In this section, we use Prince as an example to present the balanced encoding scheme. Prince is a nibble-based block cipher, as detailed in Section 2.3. Since our target platform is an 8-bit processor, a simple balanced encoding can be achieved by simply adding complementary bits, as done for dual-rail logic styles. That way, each state nibble is encoded as a 8-bit balanced encoding by inserting the complementary bits. For any nibble  $b_3b_2b_1b_0$  where  $b_i$  is one bit data, the complementary nibble is  $\bar{b_3}\bar{b_2}\bar{b_1}\bar{b_0}$ , where  $\bar{b_i}$  is the inverse of  $b_i$ . Concatenating these two nibbles forms a balanced encoding  $\bar{b_3}\bar{b_2}\bar{b_1}\bar{b_0}b_3b_2b_1b_0$ . An alternative is the encoding  $\bar{b_3}b_3\bar{b_2}b_2\bar{b_1}b_1\bar{b_0}b_0$ . Theoretically, under the Hamming weight leakage assumption, any sequence of those bits can be used as a balanced encoding because the Hamming weight is always 4. In the following we will use two different such encodings, i.e.  $enc_I = \bar{b_3}b_3\bar{b_2}b_2\bar{b_1}b_1\bar{b_0}b_0$ , which we refer to as encoding I, and  $enc_{II} = b_0 \bar{b}_2 b_1 b_3 \bar{b}_1 b_2 \bar{b}_0 \bar{b}_3$ , which we refer to as encoding II. Both of the encodings ensure the constant Hamming weight of states. The encoding II is used to guarantee the constant Hamming distance between state transitions and the way this specific encoding is determined will be explained in the following section.

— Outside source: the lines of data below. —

/-- CALLR to an address that is not a multiple of 4 raises cause 3 with that address. A CALL without a free call window in
    the trap window is a trap of cause 0, which stops the task with cause 9. Elsewhere the oldest resident window other
    than the current one is spilled first: its 16 registers go to its owner's spill pointer as 128 bytes, the pointer
    grows by 128 and the window is freed, or, where that would pass the limit, nothing is written and its owner is stopped
    with cause 0xA. (R355, R357, R362, R374) -/
def Obligations.CallTrapsAndOverflow : Prop :=
  ∀ (s : State) (r : CoreRef) (t : Nat) (off : BitVec 26) (rb : Reg),
    let i := r.die.idx
    let c := r.core.val
    let e := s.entered r t
    (s.executes r t (encR 0x20 noReg noReg rb 0 0) .both = true → (s.reg r t rb).toNat % 4 ≠ 0 →
      exec (.callr r rb) s = .next (s.withDev (e.takeTrap i c t 3 (s.reg r t rb)))) ∧
    (s.executes r t (encJ 0x1F off) .both = true → (s.task r t).inTrap = true → 23 ≤ ((e.cd i).core c).wins.length →
      exec (.call r off) s = .next (s.withDev (e.takeTrap i c t 0 0))) ∧
    (∀ (d : Dev) (w : Win),
      let k := (d.cd i).task w.owner
      (k.splim.toNat < k.spptr.toNat + 128 → d.spill i c w = d.killTask i w.owner 0xA) ∧
      (k.spptr.toNat + 128 ≤ k.splim.toNat → w.regs.length = 16 →
        (∀ j, j < 16 → ((d.spill i c w).cd i).dmem.readLE (k.spptr.toNat + 8 * j) 8 = (regAt w.regs j).toNat) ∧
        (∀ a, a < k.spptr.toNat ∨ k.spptr.toNat + 128 ≤ a → (d.spill i c w).byte i a = d.byte i a) ∧
        (((d.spill i c w).cd i).task w.owner).spptr = k.spptr + 128 ∧
        w ∉ (((d.spill i c w).cd i).core c).wins))

/-- RET in a call window goes on at the address in w15 with the window freed and the caller's window, if it is resident,
    current again; the globals and memory are unchanged. RET in the window in which the activation began raises cause 2.
    RET in the trap window goes on at the address in w1 in the window that was current before the trap, or, if bit 63 of
    w0 is 1, stops the task with the cause in w0 [7:0]; the scheduler then decides anew. Where another core's exclusive
    attempt holds the memory that a spill must write, RET in the trap window waits. (R354, R356, R361, R362) -/
def Obligations.ReturnResults : Prop :=
  ∀ (s : State) (r : CoreRef) (t : Nat),
    let i := r.die.idx
    let c := r.core.val
    let e := s.entered r t
    let k := (e.cd i).task t
    let word := encR 0x20 noReg noReg noReg 1 0
    let held := !(e.cd i).resident c t k.depth && (e.cd i).roomHeld c t k.depth
    s.executes r t word .both = true →
      (k.trapUp = [] → 0 < k.depth → (s.dev.cd i).resident c t (k.depth - 1) = true →
        ∃ u w, exec (.ret r) s = .next u ∧ w ∈ ((s.dev.cd i).core c).wins ∧ w.owner = t ∧ w.depth = k.depth - 1 ∧
          (u.task r t).pc = s.reg r t (.w 15) ∧ (u.task r t).depth = k.depth - 1 ∧
          (∀ j : Fin 16, u.reg r t (.w j) = regAt w.regs j.val) ∧ (∀ j, u.reg r t (.g j) = s.reg r t (.g j)) ∧
          (u.dev.cd i).resident c t k.depth = false ∧ (∀ a, u.dev.byte i a = s.dev.byte i a) ∧ u.dev.regs = s.dev.regs) ∧
      (k.trapUp = [] → k.depth = 0 → exec (.ret r) s = .next (s.withDev (e.takeTrap i c t 2 (BitVec.ofNat 64 word)))) ∧
      (k.inTrap = true → (s.reg r t (.w 0)).getLsbD 63 = true →
        exec (.ret r) s = .next (s.withDev ((e.killTask i t ((s.reg r t (.w 0)).toNat % 256)).resched i))) ∧
      (k.inTrap = true → (s.reg r t (.w 0)).getLsbD 63 = false → held = true → exec (.ret r) s = .next (s.withDev e)) ∧
      (k.inTrap = true → (s.reg r t (.w 0)).getLsbD 63 = false → held = false →
        exec (.ret r) s = .next (s.withDev ((Dev.needWindow (e.modCd i (fun x => x.setTask t { k with
          trapUp := k.trapUp.tail, pc := s.reg r t (.w 1) })) i c t).resched i)))
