-- ==== Sys2Proof/Laws/State.lean ====
section
/-!
SUPPORT. One lemma per field per update of the block, so that no proof unfolds a record update, and what a register field
reads after a write.
-/
namespace Sys2Proof.Machine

KeyAddition with Constant HW/HD In the unprotected Prince implementation, the KeyAddition operation is denoted as  $r_3r_2r_1r_0 = b_3b_2b_1b_0 \oplus k_3k_2k_1k_0$  where k is the subkey, b is a state nibble before the KeyAddition and r is the result of KeyAddition. For the protected Prince, we want an XOR-addition where secret inputs and outputs have a balanced encoding. However, for the initial key whitening at the input of the cipher, the plaintext input can be assumed not critical. Hence, only the output r and the key k are mapped to encoding I, i.e.  $\bar{r}_3r_3\bar{r}_2r_2\bar{r}_1r_1\bar{r}_0r_0$  and  $\bar{k}_3k_3\bar{k}_2k_2\bar{k}_1k_1\bar{k}_0k_0$ . As in [8], we can simply XOR-add k in encoding I to b encoded as  $b_3b_3b_2b_2b_1b_1b_0b_0$  to realize the partially-protected XOR. This way, the Hamming weight of r is constant as well as the Hamming distance between r and b. The encoding for b does not satisfy the balanced en-

coding requirement, but has instead double Hamming weight leakage. Therefore, this only works for the initial KeyAddition where the plaintext is known.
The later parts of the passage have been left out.